= What is being asked =
Write out the following listing's lines from the one with "R154, R155). -/" to the one with "credit := dests.foldl", exactly, with both included and no others.

= Provided data =
/-- The entry of a slot as the module reads it at dispatch; stage 2 takes its drafts away (R217, R439). -/
def entryToken (s : State) (slot ctx : Nat) (bs : Bytes) : Token :=
  let bs := if 2 ≤ s.stage then patch bs 0 [0] else bs
  { slot, ctx, drafts := (List.range (field bs 0 1)).map fun i => BitVec.ofNat 32 (field bs (4 + 4 * i) 4)
    input := bs, n0 := (s.ctx ctx).n, status := tsPending, emitted := [], closed := false, rowsDone := 0, final := 0, logprob := 0
    nucleus := 0 }

/-- The entries of the listed slots; a status where one fails its check (R217, R497). -/
def readEntries (s : State) (p table : Nat) : List (Nat × Nat) → State × (Byte ⊕ List Token)
  | [] => (s, .inr [])
  | (slot, x) :: rest =>
    match readRange 9 s p (table + 64 * slot) 64 with
    | (s, st, bs) =>
      if st ≠ stOk ∨ !validEntry bs (s.ctx x).params.vocab then (s, .inl stTable)
      else match readEntries s p table rest with
        | (s', .inr ts) => (s', .inr (entryToken s slot x bs :: ts))
        | r => r

/-- The parts of an image of these offsets and sizes read from memory: the first error status, or OK. -/
def readParts (s : State) (p image : Nat) : List (Nat × Nat) → State × Byte
  | [] => (s, stOk)
  | (a, n) :: rest =>
    match readRange 9 s p (image + a) n with
    | (s, st, _) => if st ≠ stOk then (s, st) else readParts s p image rest

/-- Whether the image at an address was validated last with the CRC that its header now states (R113). -/
def State.validated (s : State) (p image : Nat) (hdr : Bytes) : Bool := look none (s.part p).valid image == some (imageCrc hdr)

/-- The parts of an image that dispatch reads beside its header: all of it where it is to be validated (R113); else the section table, the group
list, and the header, the streams and the row table of the stream list, whose fill descriptors the streamers read (R115, R150, R160, R235). -/
def dispatchParts (img : Bytes) (known : Bool) : List (Nat × Nat) :=
  let size := max 64 (imageSize img)
  if !known then [(0, size)]
  else
    let table := (field img 0x10 4, 16 * field img 0xE 2)
    let streams := match (sectionsTyped img 5).head? with
      | some x =>
        let l := x.bytes img
        [(x.off, 16), (x.off + field l 4 4, 32 * field l 0 2), (x.off + field l 8 4, 512 * imageRows img)]
      | none => []
    (table :: streams ++ (sectionsTyped img 6).map fun x => (x.off, x.size)).filter fun x => decide (x.1 + x.2 ≤ size)

/-- The checks of a STEP in the order of R497: a status, or what the step needs. -/
def checkStep (s : State) (p : Nat) (c : Cmd) : State × (Byte ⊕ StepPlan) :=
  let image := c.at 0x10 8
  let table := c.at 0x18 8
  let list := c.at 0x20 8
  let n := c.at 0x28 2
  if !s.inPlain p image 64 ∨ !s.inPlain p list (2 * n) then (s, .inl stRange)
  else match readRange 9 s p image 64 with
  | (s, st, hdr) =>
  if st ≠ stOk then (s, .inl st)
  else match readRange 9 s p list (2 * n) with
  | (s, st, lb) =>
  let slots := (List.range n).map fun i => field lb (2 * i) 2
  if st ≠ stOk then (s, .inl st)
  else if !s.inPlain p image (max 64 (imageSize hdr)) ∨ slots.any fun k => !s.inPlain p (table + 64 * k) 64 then
    (s, .inl stRange)
  else
  let img := plainBytes s p image (max 64 (imageSize hdr))
  let known := s.validated p image hdr
  match readParts s p image (dispatchParts img known) with
  | (s, st) =>
  if st ≠ stOk then (s, .inl st)
  else if !known && !validImage img then (s, .inl stImage)
  else
    let s := s.setPart p { s.part p with valid := put none (s.part p).valid image (some (imageCrc hdr)) }
    let ctxs := slots.map (s.boundTo p)
    if imageRows img ≠ (s.rowsOf p).length then (s, .inl stRows)
    else if slots.eraseDups.length ≠ slots.length then (s, .inl stParam)
    else if ctxs.any fun x =>
        match x with
        | some x => (s.ctx x).state != .bound
        | none => true then (s, .inl stConflict)
    else match readEntries s p table (slots.zip (ctxs.filterMap id)) with
      | (s, .inl st) => (s, .inl st)
      | (s, .inr tokens) =>
        match streamStatus s p (streamsOf ((sectionBytes img 5).getD [])) with
        | some st => (s, .inl st)
        | none => (s, .inr ⟨img, tokens⟩)

/-- Whether one of the parts of an image waits for a channel that is being retrained (R366). -/
def loadWaits (s : State) (p image : Nat) (parts : List (Nat × Nat)) : Bool :=
  s.raising.retrain.isSome && parts.any fun x => rangeWaits s p (image + x.1) x.2

/-- Whether a read that the checks of a STEP make waits for a channel that is being retrained (R366). -/
def stepWaits (s : State) (p : Nat) (c : Cmd) : Bool :=
  let image := c.at 0x10 8
  let list := c.at 0x20 8
  let n := c.at 0x28 2
  let hdr := plainBytes s p image 64
  let img := plainBytes s p image (max 64 (imageSize hdr))
  s.raising.retrain.isSome &&
    (rangeWaits s p list (2 * n) || loadWaits s p image ((0, 64) :: dispatchParts img (s.validated p image hdr)) ||
      (List.range n).any fun i => rangeWaits s p (c.at 0x18 8 + 64 * leNat (plainBytes s p (list + 2 * i) 2)) 64)

/-- The contexts that a STEP names become FAULTED, for a DATA_ERROR that ends it at dispatch: those of the slots that its list can still be read
for (R110; log 42). -/
def faultNamed (s : State) (p : Nat) (c : Cmd) : State :=
  (List.range (c.at 0x28 2)).foldl (fun s i =>
    let a := c.at 0x20 8 + 2 * i
    match resolve s p a with
    | some (.mem x) =>
      if unreadable s (x / 64) then s
      else match s.boundTo p (leNat (plainBytes s p a 2)) with
        | some x => markFaulted s x
        | none => s
    | _ => s) s

/-- A STEP whose checks fail at dispatch completes with a status; DATA_ERROR faults the contexts that it names (R110, R497). -/
def refuseStep (s : State) (p q : Nat) (c : Cmd) (st : Byte) : State :=
  finish (if st = stData then faultNamed s p c else s) q c.seq { status := st }

/-! ## Dispatch (R153, R154, R217, R318) -/

/-- The free stream contexts of a controller (R154). -/
def Mc.freeStreams (m : Mc) : List Nat := (List.range 16).filter fun i => (look none m.streams i).isNone

/-- Whether every controller has free contexts for its streams of a step (R153). -/
def roomFor (s : State) (p : Nat) (ds : List StreamDesc) : Bool :=
  (List.range 24).all fun n =>
    decide ((ds.filter fun d => d.controller (s.rowsOf p) == some n).length ≤ (s.mc n).freeStreams.length)

/-- A stream loaded into a context of its controller, with its stages in its destination bays (R149, R154, R155). -/
def loadStream (p : Nat) (s : State) (i : Nat) (d : StreamDesc) : State :=
  let ys := s.rowsOf p
  match d.controller ys with
  | none => s
  | some n =>
    let m := s.mc n
    let dests := (d.dests ys.length).map fun b => 8 * ys.getD (b / 8) 0 + b % 8
    let x : StreamCtx :=
      { part := p, stream := i, src := d.src, len := d.len, next := 0, weight := d.weight, dests,
        credit := dests.foldl (fun c b => put 0 c b (8 * d.stage)) [] }
    let s := s.setMc n { m with streams := put none m.streams (m.freeStreams.headD 0) (some x) }
    dests.foldl (fun s b =>
      s.setBay b { s.bay b with stages := (s.bay b).stages ++ [⟨i, 8 * d.stage, [], 0, n⟩] }) s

= Response =
/-- A stream loaded into a context of its controller, with its stages in its destination bays (R149, R154, R155). -/
def loadStream (p : Nat) (s : State) (i : Nat) (d : StreamDesc) : State :=
  let ys := s.rowsOf p
  match d.controller ys with
  | none => s
  | some n =>
    let m := s.mc n
    let dests := (d.dests ys.length).map fun b => 8 * ys.getD (b / 8) 0 + b % 8
    let x : StreamCtx :=
      { part := p, stream := i, src := d.src, len := d.len, next := 0, weight := d.weight, dests,
        credit := dests.foldl (fun c b => put 0 c b (8 * d.stage)) [] }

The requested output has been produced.